━━━━━ TASK DATA
-- ==== Sys2Proof/Machine/Predicate.lean ====
section
/-! DEFINITION. The predicate class (11 R248 to R251). -/

namespace Sys2Proof.Machine

/-- A predicate operand: index in bits 2–0, negate in bit 3 (R248). -/
def Ctx.pOperand (x : Ctx) (code : BitVec 8) (t : Nat) (zeroOffset : Bool) : Bool :=
  (x.w.read (.p (code.toNat % 8) t) (x.now + if zeroOffset then 0 else x.off t) != 0) ^^ code.getLsbD 3

/-- `plop`: three predicates of each thread through an eight-entry table; under U in every thread of MASK. -/
def execPlop (h : Hdr) (b : VBody) (s : State) : Host.Outcome State Fault Refusal :=
  issue (.plop h b) s fun x s =>
    results x s ((threadsOf x.act).map fun t =>
      let k := (if x.pOperand b.a t x.u then 4 else 0) + (if x.pOperand b.b t x.u then 2 else 0) + if x.pOperand b.c t x.u then 1 else 0
      putP b.d t (b.mod.getLsbD k)) 0

/-- `pmask`: a predicate of every thread of MASK as a mask, read at offset 0. -/
def execPmask (h : Hdr) (b : VBody) (s : State) : Host.Outcome State Fault Refusal :=
  issue (.pmask h b) s fun x s =>
    results x s (if x.act = 0 then [] else [putS b.d (maskWhere fun t => x.mask.getLsbD t && x.pOperand b.a t true)]) 0

/-- `psetm`: bit t of a wide operand into the predicate of thread t. -/
def execPsetm (h : Hdr) (b : VBody) (s : State) : Host.Outcome State Fault Refusal :=
  issue (.psetm h b) s fun x s => results x s ((threadsOf x.act).map fun t => putP b.d t ((x.op64 b.a t).getLsbD t)) 0

/-- `pact`: Active, MASK, or the live threads of the warp. -/
def execPact (h : Hdr) (b : VBody) (s : State) : Host.Outcome State Fault Refusal :=
  issue (.pact h b) s fun x s =>
    let m := match b.mod.toNat % 4 with
      | 0 => x.act
      | 1 => x.mask
      | _ => x.w.live
    results x s (if x.act = 0 then [] else [putS b.d m]) 0

end Sys2Proof.Machine
end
━━━━━━━━━━
*WHAT TO WORK ON*. Lines holding the string "putS": find them in the listing above and copy each one.

*TASK RESULT*.
    results x s (if x.act = 0 then [] else [putS b.d (maskWhere fun t => x.mask.getLsbD t && x.pOperand b.a t true)]) 0
    results x s (if x.act = 0 then [] else [putS b.d m]) 0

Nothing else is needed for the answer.